* THE RECORDS *
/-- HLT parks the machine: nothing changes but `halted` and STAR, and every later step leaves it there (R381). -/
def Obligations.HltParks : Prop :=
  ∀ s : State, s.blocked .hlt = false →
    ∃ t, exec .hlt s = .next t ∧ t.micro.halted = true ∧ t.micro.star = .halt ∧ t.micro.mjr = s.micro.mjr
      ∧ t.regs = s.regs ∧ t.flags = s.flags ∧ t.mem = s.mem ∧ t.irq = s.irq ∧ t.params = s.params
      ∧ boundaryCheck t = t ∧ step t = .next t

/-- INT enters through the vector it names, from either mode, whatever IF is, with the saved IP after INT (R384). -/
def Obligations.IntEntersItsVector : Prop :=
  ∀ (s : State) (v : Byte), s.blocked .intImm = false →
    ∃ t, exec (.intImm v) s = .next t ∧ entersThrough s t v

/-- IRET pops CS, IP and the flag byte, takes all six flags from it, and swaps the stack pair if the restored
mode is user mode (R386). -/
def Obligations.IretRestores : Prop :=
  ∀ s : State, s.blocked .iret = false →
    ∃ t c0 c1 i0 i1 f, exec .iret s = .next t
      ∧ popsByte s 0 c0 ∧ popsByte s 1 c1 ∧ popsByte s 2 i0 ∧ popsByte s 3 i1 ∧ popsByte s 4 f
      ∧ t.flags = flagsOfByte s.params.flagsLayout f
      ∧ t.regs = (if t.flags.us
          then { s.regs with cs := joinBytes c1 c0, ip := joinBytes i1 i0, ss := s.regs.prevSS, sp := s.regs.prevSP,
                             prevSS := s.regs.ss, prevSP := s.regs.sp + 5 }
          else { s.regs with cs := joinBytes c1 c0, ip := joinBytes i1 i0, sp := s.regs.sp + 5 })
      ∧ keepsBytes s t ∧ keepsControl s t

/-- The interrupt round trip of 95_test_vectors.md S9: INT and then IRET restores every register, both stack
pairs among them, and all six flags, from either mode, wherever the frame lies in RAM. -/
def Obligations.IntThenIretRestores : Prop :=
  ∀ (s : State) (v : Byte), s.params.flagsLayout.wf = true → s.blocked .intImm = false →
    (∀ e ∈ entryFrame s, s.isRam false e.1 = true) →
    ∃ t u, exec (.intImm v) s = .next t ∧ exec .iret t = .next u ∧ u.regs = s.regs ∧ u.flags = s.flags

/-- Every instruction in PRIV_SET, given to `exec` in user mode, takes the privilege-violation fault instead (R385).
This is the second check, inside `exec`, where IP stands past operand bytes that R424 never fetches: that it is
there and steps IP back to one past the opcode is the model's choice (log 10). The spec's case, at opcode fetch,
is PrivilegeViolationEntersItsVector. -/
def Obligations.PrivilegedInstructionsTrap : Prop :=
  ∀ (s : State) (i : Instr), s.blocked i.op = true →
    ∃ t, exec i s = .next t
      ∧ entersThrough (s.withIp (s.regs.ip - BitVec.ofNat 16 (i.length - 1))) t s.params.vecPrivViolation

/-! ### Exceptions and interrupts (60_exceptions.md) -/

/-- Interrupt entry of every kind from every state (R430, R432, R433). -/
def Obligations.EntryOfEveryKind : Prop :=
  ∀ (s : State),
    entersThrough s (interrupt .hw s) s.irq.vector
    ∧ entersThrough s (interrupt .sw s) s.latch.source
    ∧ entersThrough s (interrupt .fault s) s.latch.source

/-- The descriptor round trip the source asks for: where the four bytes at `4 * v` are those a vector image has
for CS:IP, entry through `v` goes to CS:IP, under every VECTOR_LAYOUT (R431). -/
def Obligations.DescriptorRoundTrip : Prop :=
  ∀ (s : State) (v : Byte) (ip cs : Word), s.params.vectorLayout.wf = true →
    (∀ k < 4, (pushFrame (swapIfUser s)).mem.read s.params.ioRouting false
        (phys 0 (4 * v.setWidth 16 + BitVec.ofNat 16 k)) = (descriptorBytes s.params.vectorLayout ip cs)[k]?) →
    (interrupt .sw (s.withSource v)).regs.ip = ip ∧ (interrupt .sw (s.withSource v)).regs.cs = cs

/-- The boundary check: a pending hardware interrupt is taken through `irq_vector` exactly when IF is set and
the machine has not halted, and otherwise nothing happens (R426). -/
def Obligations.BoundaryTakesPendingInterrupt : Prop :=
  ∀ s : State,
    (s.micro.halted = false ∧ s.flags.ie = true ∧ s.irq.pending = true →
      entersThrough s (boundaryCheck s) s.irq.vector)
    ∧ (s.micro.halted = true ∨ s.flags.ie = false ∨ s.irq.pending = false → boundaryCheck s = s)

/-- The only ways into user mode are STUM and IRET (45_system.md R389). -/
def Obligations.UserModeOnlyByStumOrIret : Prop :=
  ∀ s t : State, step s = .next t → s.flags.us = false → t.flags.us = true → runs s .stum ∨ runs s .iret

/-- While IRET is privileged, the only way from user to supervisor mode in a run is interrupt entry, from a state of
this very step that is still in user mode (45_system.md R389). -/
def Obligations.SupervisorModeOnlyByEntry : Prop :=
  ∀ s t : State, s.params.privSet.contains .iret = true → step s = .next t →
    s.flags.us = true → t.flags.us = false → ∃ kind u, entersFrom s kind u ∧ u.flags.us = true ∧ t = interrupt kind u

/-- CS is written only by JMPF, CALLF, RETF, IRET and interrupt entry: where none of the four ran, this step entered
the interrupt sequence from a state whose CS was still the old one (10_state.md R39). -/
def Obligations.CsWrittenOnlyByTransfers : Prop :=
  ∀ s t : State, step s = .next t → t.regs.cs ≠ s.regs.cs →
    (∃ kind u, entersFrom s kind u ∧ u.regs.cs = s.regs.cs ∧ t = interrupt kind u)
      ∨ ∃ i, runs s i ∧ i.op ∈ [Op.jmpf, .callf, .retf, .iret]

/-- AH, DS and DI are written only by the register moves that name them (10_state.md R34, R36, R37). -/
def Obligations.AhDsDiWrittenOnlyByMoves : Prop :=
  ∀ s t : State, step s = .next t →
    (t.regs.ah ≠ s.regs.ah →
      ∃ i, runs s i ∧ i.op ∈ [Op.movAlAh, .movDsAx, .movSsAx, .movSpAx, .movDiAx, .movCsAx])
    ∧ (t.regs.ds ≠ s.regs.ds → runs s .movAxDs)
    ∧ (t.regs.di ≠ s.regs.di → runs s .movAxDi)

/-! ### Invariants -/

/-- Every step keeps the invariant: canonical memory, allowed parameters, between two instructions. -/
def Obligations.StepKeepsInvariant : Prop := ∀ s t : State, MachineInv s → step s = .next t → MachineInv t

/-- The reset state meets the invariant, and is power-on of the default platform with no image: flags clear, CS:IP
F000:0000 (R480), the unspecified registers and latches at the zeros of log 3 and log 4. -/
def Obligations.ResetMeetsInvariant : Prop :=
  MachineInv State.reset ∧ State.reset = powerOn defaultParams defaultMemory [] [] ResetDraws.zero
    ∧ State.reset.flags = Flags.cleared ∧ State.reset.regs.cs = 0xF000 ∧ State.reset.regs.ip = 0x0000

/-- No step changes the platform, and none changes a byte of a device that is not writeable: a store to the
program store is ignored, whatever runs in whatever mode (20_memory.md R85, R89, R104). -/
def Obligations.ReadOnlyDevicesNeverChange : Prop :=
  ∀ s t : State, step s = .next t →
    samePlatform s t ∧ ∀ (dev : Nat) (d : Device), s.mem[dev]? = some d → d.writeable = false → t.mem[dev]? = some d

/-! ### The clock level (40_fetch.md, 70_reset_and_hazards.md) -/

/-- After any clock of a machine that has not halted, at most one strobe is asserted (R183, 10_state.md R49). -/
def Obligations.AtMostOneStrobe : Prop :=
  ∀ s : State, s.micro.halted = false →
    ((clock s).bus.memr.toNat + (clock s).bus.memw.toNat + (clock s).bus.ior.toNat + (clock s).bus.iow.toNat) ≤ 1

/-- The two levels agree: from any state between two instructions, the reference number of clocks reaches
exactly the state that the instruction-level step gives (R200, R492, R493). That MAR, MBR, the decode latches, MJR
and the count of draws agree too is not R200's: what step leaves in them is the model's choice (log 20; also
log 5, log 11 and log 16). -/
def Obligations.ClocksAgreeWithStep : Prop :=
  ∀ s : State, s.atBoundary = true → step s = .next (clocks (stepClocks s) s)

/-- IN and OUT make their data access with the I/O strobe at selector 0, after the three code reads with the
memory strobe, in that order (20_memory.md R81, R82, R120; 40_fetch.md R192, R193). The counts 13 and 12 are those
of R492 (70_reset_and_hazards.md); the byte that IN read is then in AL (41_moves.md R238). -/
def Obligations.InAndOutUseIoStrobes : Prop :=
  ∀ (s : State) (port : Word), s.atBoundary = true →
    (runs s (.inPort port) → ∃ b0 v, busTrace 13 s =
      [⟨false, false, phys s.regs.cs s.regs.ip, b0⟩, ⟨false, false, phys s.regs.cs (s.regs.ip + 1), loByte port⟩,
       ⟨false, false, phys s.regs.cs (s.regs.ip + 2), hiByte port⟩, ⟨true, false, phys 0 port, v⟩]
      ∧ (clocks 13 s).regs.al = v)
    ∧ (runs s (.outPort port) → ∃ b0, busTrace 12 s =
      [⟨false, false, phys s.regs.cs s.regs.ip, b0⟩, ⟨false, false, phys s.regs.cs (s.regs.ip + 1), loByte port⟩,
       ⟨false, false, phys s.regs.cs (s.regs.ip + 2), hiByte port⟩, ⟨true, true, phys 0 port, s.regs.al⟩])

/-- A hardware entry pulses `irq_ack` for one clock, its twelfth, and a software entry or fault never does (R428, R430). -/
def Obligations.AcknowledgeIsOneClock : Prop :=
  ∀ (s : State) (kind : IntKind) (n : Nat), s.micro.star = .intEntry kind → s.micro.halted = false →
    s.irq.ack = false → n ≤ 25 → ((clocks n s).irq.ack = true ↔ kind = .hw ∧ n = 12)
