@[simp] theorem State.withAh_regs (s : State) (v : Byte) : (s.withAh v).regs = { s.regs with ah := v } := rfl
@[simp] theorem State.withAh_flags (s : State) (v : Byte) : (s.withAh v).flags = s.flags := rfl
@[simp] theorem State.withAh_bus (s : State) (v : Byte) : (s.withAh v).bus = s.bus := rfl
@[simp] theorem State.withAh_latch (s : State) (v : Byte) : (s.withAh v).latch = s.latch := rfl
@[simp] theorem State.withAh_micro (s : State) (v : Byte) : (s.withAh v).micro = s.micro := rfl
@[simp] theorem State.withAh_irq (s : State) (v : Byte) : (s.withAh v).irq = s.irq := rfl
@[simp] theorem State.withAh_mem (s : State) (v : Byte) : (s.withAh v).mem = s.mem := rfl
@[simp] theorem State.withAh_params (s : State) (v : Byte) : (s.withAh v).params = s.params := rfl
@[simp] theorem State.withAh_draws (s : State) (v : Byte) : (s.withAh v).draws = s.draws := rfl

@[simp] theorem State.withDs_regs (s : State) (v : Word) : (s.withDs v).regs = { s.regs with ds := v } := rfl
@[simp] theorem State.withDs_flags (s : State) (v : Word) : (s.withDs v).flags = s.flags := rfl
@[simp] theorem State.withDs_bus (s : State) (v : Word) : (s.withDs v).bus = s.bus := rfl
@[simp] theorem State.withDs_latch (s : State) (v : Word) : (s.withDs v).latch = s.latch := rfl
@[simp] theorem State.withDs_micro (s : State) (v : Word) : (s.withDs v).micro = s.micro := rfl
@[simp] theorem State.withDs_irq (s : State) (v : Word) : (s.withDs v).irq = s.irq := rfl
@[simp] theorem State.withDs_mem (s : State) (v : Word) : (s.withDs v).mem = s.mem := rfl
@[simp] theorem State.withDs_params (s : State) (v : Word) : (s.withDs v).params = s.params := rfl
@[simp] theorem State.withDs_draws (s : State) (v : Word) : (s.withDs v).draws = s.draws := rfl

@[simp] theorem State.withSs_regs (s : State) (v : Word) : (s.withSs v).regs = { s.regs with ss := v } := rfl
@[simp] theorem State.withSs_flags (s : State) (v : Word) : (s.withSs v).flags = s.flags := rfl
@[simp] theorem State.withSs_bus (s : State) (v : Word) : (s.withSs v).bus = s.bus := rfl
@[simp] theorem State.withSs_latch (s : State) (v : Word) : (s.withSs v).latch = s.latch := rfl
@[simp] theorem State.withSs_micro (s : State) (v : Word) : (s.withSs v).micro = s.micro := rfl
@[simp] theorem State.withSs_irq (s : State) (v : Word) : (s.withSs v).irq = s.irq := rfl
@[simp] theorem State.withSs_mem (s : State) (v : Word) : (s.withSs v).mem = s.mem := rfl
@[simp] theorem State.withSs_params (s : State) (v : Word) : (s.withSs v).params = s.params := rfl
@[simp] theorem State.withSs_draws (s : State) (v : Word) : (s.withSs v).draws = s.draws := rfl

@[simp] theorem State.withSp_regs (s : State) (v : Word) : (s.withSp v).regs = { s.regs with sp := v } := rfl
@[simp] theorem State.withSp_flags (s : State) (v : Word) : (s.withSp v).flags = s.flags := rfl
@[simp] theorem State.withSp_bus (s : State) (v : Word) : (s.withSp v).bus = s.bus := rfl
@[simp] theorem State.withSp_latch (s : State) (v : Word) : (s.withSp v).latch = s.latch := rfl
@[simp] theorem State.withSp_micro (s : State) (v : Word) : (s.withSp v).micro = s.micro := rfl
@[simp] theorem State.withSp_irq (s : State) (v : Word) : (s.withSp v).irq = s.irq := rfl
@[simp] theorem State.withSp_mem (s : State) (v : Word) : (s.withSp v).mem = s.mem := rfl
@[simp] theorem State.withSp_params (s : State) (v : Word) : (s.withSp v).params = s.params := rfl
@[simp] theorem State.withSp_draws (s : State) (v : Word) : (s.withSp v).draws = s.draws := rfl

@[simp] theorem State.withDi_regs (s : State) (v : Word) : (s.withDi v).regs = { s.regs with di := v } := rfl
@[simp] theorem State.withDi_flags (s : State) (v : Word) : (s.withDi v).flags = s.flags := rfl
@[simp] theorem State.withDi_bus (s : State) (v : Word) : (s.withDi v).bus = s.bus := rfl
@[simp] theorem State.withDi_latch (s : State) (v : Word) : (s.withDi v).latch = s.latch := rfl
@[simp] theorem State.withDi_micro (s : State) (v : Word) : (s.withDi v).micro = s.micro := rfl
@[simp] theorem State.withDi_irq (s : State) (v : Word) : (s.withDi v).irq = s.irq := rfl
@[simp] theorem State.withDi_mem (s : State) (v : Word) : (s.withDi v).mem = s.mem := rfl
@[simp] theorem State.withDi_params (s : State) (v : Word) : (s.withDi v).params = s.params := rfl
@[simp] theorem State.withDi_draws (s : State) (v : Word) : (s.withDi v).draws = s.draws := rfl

* PROBLEM STATEMENT *
Please retype the top of the data exactly, down to and including the line that holds "t.micro.mjr = s.micro.mjr", and nothing further.

* RESULT BELOW *
/-- HLT parks the machine: nothing changes but `halted` and STAR, and every later step leaves it there (R381). -/
def Obligations.HltParks : Prop :=
  ∀ s : State, s.blocked .hlt = false →
    ∃ t, exec .hlt s = .next t ∧ t.micro.halted = true ∧ t.micro.star = .halt ∧ t.micro.mjr = s.micro.mjr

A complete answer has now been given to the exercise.